▸ **What you should do**
Search the entries below for the word "setHbState" and copy each line that has it.

▸ **Records to use**
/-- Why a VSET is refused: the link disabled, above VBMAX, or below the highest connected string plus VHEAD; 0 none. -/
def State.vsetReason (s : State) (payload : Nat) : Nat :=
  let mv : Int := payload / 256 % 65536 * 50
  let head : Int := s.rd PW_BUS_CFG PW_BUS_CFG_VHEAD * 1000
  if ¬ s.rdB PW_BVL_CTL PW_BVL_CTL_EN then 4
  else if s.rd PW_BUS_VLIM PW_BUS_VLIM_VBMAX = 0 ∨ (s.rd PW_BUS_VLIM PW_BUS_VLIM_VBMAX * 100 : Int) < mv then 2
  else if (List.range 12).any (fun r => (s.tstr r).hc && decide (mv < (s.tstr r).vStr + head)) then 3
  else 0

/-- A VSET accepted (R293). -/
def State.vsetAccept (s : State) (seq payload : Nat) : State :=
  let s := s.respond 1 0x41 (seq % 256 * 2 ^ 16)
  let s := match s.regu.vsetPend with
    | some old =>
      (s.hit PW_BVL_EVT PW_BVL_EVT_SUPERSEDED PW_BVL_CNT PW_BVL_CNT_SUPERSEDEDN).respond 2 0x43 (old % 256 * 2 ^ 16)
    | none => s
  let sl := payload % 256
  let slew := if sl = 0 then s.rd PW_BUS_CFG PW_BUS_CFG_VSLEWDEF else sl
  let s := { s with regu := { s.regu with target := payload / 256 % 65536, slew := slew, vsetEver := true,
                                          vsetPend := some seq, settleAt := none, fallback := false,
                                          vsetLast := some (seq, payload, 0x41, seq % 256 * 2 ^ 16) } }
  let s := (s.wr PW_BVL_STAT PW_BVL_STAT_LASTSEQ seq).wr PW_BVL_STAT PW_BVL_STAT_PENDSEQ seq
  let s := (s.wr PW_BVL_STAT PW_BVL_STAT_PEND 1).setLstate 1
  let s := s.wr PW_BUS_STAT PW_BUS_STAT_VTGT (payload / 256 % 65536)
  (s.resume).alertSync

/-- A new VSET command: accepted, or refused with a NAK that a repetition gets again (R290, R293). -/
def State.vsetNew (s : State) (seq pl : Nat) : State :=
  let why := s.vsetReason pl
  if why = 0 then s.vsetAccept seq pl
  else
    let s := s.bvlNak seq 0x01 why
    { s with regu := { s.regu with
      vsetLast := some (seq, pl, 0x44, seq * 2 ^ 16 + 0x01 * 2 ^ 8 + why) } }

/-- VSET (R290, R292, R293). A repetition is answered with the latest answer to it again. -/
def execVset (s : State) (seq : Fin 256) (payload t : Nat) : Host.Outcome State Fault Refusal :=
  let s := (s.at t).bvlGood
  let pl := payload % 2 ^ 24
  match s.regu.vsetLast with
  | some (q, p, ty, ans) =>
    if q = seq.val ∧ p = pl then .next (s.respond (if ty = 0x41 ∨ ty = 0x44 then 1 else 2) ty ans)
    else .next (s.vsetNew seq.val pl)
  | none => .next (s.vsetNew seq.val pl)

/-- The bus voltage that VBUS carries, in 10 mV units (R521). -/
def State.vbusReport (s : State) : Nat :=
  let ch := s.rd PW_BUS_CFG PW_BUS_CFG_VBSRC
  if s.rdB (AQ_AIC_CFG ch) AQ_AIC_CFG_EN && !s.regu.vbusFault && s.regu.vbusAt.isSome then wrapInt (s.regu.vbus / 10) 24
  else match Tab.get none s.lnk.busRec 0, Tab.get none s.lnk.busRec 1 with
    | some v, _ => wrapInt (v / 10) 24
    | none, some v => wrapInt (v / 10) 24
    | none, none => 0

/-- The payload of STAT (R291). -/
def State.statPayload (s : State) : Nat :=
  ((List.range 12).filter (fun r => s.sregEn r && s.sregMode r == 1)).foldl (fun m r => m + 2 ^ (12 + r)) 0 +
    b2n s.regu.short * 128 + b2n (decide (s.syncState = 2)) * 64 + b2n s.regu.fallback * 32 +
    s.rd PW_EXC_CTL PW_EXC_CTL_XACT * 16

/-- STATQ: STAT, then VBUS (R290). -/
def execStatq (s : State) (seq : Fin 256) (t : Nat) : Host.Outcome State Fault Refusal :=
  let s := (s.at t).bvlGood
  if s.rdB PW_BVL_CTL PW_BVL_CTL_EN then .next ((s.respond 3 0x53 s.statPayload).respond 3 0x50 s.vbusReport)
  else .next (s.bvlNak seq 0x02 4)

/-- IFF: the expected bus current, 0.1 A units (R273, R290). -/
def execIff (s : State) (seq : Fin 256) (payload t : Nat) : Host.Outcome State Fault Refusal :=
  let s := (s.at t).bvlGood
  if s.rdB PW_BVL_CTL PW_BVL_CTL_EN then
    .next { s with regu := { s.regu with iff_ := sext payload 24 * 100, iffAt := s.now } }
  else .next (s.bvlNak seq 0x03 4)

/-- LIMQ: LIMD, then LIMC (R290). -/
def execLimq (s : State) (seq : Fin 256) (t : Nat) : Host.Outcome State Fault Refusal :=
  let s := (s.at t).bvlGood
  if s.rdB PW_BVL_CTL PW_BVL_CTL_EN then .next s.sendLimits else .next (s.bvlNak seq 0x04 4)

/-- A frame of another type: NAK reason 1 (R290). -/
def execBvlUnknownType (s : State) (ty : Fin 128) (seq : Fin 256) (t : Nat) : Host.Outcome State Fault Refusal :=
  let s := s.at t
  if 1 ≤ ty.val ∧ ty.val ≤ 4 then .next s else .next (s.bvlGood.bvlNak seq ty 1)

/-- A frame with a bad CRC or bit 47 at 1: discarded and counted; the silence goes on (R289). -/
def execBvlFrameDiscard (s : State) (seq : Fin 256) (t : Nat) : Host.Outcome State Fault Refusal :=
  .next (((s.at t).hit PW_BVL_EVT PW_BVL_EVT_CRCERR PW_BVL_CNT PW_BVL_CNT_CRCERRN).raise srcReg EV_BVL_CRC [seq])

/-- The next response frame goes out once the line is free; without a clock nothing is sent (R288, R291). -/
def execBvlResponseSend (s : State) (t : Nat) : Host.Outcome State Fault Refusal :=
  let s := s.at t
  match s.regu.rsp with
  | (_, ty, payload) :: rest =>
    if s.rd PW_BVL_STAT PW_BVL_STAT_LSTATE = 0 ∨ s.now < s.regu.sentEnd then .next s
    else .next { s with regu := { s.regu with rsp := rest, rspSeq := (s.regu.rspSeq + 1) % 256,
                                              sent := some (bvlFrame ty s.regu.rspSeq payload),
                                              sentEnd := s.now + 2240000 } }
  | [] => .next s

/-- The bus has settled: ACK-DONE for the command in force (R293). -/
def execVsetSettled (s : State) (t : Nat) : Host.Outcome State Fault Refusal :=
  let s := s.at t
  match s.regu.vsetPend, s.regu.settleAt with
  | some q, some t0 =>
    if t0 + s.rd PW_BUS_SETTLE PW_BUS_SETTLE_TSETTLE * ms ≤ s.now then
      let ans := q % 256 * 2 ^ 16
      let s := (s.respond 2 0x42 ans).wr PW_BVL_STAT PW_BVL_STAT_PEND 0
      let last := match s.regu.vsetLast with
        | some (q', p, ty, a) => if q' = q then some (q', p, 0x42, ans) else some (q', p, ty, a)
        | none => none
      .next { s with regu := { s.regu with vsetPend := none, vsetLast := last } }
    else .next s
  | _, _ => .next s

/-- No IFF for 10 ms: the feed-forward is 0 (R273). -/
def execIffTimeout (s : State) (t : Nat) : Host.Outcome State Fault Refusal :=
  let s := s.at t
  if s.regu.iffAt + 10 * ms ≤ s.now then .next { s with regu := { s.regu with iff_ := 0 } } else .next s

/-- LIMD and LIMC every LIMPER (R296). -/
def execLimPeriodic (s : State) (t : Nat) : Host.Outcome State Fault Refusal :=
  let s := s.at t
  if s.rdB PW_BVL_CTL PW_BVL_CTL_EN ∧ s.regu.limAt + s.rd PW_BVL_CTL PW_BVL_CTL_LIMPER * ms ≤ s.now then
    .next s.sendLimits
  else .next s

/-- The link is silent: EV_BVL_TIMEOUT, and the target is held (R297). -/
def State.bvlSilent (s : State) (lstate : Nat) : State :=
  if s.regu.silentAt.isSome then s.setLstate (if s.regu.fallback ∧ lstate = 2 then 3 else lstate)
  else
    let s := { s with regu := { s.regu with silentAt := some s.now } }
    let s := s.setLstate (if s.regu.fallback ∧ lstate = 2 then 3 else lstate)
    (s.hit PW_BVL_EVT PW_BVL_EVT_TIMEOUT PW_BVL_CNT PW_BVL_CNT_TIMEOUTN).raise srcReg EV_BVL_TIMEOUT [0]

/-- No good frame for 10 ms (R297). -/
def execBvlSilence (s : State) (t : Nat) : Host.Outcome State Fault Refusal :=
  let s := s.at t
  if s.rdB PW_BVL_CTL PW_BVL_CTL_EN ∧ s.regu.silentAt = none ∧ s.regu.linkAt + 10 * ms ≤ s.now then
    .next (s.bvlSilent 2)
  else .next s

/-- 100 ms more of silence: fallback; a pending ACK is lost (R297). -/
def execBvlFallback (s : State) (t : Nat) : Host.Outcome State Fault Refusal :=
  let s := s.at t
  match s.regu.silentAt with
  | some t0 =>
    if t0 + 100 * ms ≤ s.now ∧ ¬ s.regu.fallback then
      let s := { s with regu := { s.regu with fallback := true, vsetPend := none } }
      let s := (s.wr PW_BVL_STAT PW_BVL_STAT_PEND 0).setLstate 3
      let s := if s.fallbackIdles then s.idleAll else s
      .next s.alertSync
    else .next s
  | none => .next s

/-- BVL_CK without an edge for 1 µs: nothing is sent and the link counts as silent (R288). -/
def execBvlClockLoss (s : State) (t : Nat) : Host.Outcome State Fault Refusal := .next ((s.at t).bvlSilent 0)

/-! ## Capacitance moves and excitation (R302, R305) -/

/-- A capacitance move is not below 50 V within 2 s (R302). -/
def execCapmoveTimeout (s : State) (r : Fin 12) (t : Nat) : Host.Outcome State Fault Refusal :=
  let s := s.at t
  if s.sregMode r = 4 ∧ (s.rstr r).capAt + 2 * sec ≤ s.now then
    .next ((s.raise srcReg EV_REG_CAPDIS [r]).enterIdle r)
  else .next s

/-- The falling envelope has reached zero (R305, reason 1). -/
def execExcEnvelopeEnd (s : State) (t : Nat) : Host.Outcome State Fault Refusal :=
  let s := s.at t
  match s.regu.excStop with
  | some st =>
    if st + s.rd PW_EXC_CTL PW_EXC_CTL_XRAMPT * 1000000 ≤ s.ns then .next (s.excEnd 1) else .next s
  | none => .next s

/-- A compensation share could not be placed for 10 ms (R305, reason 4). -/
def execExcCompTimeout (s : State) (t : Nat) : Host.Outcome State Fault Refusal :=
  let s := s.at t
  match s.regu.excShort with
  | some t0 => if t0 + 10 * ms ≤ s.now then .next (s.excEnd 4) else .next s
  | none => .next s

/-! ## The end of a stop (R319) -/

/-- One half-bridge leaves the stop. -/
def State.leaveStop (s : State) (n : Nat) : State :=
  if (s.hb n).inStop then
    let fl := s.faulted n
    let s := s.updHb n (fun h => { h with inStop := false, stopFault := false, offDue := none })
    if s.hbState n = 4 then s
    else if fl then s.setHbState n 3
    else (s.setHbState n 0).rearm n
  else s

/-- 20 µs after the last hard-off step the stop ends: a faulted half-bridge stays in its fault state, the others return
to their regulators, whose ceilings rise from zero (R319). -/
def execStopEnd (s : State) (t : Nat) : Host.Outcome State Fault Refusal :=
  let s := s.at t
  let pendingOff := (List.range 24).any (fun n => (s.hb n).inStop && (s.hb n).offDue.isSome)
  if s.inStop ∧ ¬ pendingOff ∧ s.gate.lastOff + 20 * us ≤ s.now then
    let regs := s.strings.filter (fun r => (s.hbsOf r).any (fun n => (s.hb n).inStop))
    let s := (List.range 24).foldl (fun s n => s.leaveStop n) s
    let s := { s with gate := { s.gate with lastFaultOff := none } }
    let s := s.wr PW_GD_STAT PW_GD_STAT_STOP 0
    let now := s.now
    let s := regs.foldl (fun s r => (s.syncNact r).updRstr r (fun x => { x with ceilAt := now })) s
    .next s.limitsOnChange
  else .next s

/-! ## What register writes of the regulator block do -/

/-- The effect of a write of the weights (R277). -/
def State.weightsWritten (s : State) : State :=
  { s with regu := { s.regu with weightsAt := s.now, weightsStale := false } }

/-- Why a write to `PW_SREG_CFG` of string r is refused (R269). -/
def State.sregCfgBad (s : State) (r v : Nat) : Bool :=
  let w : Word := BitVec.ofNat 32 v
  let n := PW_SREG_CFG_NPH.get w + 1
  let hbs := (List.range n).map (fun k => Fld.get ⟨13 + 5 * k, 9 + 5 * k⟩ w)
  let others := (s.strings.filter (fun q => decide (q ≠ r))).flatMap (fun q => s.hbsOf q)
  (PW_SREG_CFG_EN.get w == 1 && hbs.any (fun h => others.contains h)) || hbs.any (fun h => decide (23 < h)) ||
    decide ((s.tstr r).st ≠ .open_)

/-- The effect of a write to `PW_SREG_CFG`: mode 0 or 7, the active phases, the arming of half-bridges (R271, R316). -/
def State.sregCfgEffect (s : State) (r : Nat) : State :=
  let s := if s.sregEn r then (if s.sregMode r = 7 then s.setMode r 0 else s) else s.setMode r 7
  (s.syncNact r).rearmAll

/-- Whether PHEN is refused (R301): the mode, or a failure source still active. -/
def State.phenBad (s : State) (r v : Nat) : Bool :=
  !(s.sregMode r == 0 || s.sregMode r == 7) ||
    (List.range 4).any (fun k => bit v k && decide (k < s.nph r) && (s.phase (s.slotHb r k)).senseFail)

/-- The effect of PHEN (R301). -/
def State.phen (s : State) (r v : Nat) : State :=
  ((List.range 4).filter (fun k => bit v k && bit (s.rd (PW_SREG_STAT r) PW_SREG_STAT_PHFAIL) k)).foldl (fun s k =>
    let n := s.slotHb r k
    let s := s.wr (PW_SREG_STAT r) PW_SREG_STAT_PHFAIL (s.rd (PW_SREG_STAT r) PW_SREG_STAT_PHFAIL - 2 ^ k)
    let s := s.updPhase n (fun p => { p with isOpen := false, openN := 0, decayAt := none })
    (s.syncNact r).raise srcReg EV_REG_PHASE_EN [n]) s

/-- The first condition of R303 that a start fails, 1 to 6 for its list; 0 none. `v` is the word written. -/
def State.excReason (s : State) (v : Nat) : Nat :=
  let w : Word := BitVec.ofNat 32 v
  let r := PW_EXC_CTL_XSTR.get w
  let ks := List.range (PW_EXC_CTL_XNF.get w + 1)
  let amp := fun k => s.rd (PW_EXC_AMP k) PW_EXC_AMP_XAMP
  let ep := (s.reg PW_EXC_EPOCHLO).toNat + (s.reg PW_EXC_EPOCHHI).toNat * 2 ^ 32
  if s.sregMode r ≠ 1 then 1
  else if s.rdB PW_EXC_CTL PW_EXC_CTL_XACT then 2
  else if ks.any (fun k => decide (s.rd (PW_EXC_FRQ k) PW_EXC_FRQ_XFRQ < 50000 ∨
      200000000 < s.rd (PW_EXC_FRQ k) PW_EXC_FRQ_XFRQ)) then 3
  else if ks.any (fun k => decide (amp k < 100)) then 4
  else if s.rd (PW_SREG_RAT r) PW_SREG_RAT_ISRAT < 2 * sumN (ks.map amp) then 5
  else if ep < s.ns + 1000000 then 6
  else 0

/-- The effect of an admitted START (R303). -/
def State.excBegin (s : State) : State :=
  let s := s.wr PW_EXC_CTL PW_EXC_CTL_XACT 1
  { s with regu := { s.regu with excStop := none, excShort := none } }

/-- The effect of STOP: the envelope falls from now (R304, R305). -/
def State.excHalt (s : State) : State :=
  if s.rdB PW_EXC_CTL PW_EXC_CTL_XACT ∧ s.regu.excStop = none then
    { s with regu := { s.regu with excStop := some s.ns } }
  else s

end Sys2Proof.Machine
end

▸ **Solved exercise**
    else if fl then s.setHbState n 3
    else (s.setHbState n 0).rearm n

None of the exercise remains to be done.